_Problem details_
Please repeat the lines below exactly. Begin with the line containing "(e % n ≠ 0 → exec" and go on through the line containing "(o % m ≠ 0 → exec".

Stored data entries:
================================
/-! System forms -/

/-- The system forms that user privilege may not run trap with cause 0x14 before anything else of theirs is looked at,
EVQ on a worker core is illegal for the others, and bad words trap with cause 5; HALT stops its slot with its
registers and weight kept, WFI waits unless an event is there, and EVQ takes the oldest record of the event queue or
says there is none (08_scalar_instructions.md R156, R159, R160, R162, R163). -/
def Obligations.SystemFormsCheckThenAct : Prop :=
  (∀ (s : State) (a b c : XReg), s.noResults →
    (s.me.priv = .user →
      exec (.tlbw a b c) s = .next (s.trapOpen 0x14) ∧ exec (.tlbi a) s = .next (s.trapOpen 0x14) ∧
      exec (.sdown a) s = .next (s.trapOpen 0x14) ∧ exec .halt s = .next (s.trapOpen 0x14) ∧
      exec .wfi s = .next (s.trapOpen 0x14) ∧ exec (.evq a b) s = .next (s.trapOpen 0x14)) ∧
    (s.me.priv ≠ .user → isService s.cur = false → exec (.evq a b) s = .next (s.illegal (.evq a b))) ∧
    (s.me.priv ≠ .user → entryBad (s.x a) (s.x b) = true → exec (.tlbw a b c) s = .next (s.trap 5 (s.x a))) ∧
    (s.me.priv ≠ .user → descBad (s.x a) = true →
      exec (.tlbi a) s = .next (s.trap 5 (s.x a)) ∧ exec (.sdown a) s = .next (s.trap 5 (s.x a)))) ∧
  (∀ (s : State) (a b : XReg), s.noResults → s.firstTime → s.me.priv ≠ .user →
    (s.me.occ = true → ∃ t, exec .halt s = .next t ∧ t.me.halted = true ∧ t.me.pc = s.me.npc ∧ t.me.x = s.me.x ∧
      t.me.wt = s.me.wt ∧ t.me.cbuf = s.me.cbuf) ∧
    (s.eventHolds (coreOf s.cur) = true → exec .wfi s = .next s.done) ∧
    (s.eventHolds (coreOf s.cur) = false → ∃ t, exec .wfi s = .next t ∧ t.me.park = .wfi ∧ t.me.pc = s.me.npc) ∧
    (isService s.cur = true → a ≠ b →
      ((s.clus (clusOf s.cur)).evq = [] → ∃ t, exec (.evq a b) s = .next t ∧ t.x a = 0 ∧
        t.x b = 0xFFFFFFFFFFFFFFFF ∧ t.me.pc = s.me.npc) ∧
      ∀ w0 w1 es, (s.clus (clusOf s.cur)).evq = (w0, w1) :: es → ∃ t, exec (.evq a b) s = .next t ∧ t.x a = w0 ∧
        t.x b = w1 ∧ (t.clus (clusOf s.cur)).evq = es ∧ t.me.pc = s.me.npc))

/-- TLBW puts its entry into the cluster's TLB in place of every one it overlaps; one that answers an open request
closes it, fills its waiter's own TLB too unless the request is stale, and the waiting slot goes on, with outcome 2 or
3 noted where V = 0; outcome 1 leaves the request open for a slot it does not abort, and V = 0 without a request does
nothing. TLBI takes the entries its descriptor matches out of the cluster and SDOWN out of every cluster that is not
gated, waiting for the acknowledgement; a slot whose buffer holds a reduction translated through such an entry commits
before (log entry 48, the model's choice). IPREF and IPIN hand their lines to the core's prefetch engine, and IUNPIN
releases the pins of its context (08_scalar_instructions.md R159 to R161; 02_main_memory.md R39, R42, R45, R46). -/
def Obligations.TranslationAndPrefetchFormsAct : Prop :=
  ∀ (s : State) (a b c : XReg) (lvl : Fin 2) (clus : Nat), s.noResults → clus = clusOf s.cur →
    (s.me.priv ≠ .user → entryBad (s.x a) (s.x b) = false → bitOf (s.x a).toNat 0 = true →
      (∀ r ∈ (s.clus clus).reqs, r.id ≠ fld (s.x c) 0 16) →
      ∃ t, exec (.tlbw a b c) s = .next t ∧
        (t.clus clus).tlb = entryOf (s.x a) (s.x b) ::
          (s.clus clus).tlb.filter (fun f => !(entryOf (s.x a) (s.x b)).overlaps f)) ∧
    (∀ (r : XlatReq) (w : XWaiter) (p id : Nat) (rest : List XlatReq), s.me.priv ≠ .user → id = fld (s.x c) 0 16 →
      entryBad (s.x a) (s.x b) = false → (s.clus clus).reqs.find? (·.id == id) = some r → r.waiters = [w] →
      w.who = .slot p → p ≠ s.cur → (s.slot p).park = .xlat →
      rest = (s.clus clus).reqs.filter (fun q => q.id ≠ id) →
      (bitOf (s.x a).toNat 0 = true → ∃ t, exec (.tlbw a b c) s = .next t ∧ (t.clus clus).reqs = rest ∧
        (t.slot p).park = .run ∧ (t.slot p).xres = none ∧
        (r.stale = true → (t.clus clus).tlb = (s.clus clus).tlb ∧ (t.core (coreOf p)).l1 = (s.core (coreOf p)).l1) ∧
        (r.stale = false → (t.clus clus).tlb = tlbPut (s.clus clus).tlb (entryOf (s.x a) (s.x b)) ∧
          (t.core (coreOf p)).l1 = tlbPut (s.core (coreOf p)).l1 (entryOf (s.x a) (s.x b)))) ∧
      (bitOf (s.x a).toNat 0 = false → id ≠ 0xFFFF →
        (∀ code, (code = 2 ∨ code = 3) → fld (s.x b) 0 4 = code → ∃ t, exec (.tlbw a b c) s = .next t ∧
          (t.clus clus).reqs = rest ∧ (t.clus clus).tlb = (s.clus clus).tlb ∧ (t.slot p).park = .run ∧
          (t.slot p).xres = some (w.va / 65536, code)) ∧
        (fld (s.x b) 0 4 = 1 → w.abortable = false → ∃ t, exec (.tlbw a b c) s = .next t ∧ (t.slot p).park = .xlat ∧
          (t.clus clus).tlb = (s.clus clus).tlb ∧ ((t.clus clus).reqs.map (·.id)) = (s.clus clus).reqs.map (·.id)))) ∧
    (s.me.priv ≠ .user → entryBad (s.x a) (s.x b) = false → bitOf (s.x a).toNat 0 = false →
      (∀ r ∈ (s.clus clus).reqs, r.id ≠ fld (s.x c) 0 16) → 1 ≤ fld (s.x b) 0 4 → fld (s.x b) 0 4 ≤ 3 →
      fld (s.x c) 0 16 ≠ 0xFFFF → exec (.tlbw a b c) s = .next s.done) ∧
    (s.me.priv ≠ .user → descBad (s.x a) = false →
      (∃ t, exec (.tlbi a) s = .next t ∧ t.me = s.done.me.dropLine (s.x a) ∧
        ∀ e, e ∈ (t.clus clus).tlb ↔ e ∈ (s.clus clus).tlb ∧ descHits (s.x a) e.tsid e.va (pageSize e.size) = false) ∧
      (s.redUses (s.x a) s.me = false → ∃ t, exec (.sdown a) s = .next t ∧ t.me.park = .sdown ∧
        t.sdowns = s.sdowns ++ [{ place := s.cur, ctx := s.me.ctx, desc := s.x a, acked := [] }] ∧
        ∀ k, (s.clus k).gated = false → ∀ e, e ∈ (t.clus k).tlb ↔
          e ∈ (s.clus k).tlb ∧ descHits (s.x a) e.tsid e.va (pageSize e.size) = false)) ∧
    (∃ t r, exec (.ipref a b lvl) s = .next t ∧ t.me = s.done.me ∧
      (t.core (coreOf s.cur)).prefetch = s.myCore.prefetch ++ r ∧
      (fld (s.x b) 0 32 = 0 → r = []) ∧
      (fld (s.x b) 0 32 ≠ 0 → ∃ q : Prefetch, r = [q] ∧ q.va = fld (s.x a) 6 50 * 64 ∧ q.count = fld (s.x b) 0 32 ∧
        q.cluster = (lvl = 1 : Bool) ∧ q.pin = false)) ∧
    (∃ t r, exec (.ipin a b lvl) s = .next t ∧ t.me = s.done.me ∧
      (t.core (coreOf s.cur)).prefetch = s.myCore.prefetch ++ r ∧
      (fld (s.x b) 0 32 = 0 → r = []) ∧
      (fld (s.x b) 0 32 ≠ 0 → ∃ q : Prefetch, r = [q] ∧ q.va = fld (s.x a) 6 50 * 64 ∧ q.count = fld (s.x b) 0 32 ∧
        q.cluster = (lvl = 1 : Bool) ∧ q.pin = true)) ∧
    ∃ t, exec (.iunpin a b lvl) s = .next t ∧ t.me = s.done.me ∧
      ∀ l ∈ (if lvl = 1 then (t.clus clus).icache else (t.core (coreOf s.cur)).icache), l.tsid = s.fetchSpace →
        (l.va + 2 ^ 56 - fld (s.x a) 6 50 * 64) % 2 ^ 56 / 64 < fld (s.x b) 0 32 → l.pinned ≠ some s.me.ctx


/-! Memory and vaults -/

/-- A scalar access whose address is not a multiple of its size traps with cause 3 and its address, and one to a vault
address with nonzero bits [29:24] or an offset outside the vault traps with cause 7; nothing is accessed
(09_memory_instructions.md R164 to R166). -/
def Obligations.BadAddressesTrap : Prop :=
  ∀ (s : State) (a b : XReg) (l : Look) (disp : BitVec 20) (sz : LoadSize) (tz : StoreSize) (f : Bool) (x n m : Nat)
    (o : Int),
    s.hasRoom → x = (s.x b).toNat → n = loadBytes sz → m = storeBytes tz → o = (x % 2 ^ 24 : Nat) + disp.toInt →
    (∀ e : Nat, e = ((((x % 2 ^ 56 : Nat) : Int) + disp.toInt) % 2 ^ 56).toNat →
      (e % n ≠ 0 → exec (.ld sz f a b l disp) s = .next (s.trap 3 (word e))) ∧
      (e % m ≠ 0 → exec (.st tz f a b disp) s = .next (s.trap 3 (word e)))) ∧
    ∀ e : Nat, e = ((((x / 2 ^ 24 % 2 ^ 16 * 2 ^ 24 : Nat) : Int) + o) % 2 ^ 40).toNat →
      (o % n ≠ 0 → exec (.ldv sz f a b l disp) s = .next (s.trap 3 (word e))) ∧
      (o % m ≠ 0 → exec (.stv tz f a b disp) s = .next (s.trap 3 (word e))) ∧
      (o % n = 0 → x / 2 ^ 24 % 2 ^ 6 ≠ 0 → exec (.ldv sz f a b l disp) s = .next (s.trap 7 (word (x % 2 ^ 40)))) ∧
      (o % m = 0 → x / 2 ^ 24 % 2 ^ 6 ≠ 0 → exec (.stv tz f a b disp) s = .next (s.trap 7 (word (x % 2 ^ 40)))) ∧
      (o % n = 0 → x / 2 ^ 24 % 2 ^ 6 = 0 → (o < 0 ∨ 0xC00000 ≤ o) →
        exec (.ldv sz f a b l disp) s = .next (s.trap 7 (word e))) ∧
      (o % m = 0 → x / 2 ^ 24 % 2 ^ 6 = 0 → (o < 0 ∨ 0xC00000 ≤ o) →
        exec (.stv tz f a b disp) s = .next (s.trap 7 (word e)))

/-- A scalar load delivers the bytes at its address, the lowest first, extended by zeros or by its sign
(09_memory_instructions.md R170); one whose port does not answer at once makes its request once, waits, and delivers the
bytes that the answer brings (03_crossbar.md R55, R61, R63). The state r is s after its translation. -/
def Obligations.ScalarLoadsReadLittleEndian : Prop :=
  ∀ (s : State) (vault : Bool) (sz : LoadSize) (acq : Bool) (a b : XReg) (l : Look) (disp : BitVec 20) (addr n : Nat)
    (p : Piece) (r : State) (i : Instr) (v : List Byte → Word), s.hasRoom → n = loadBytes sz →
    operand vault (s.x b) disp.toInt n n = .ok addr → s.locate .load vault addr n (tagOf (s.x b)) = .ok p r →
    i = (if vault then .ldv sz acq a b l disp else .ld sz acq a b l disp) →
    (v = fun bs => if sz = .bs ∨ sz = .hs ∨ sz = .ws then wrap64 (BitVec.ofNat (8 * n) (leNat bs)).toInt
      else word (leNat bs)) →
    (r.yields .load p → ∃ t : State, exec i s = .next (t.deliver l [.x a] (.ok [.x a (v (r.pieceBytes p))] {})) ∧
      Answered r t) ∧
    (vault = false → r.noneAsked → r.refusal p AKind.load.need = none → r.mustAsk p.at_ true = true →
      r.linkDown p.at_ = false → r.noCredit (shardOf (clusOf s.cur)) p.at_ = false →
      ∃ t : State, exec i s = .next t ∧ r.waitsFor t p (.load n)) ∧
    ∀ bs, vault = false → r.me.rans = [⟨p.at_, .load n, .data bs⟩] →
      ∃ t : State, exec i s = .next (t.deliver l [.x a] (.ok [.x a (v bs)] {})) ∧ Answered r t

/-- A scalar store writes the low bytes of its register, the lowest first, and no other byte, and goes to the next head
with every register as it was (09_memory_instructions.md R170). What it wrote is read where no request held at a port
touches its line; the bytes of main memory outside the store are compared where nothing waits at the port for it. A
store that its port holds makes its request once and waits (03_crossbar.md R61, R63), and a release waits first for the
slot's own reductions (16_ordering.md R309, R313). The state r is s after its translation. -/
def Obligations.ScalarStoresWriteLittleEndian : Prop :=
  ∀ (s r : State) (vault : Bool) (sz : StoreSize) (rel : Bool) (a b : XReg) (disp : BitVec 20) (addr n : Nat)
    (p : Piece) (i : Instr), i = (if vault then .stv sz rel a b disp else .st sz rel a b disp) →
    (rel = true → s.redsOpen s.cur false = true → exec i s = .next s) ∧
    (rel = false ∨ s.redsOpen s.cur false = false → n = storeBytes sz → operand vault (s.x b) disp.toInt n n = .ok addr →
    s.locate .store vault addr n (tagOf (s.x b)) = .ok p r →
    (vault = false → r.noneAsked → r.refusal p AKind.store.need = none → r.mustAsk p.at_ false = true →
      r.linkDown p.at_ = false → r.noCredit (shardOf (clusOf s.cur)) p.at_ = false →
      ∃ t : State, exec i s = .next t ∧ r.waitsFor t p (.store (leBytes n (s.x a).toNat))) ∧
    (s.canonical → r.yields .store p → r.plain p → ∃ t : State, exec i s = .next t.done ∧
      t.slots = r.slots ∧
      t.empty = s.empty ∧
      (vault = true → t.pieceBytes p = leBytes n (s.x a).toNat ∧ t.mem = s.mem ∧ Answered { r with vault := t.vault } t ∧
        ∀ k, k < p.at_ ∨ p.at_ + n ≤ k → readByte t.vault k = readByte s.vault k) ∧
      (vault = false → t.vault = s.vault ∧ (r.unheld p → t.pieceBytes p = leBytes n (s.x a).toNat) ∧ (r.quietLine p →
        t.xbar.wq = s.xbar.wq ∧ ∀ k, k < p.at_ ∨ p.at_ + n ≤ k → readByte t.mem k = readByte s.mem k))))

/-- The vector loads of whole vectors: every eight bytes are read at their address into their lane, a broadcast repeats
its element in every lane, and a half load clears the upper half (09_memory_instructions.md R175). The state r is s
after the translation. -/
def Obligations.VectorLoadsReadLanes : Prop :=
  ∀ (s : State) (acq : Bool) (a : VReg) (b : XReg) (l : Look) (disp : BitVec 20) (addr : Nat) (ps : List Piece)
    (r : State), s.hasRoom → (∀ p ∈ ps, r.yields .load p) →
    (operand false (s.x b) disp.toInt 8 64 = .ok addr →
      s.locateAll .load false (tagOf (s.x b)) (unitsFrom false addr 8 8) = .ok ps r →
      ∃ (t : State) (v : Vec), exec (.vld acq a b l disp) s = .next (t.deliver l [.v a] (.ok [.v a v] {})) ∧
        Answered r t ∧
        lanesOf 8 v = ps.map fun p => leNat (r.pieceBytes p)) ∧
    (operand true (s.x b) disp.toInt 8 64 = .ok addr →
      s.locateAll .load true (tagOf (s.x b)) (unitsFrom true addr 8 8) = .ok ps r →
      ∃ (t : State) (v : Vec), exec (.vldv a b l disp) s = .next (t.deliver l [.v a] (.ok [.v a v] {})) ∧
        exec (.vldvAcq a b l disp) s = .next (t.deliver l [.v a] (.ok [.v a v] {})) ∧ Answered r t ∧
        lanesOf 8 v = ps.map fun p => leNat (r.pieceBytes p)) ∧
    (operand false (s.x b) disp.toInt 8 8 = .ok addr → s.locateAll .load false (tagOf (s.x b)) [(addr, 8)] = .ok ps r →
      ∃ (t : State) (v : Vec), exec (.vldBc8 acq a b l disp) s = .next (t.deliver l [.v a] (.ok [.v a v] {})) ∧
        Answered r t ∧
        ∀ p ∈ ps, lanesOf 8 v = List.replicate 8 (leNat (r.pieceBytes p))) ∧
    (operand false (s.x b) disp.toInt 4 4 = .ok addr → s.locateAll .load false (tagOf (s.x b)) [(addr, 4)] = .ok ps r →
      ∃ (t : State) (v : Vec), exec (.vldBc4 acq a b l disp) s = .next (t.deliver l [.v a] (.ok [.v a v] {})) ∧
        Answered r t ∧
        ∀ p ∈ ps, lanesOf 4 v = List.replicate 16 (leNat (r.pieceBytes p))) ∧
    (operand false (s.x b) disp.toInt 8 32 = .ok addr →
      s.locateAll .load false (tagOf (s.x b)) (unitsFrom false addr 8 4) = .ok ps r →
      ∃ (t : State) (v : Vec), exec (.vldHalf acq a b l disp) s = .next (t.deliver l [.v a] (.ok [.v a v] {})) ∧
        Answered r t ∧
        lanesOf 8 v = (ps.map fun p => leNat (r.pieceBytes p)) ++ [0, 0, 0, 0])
================================
_Response to the exercise_
      (e % n ≠ 0 → exec (.ld sz f a b l disp) s = .next (s.trap 3 (word e))) ∧
      (e % m ≠ 0 → exec (.st tz f a b disp) s = .next (s.trap 3 (word e)))) ∧
    ∀ e : Nat, e = ((((x / 2 ^ 24 % 2 ^ 16 * 2 ^ 24 : Nat) : Int) + o) % 2 ^ 40).toNat →
      (o % n ≠ 0 → exec (.ldv sz f a b l disp) s = .next (s.trap 3 (word e))) ∧
      (o % m ≠ 0 → exec (.stv tz f a b disp) s = .next (s.trap 3 (word e))) ∧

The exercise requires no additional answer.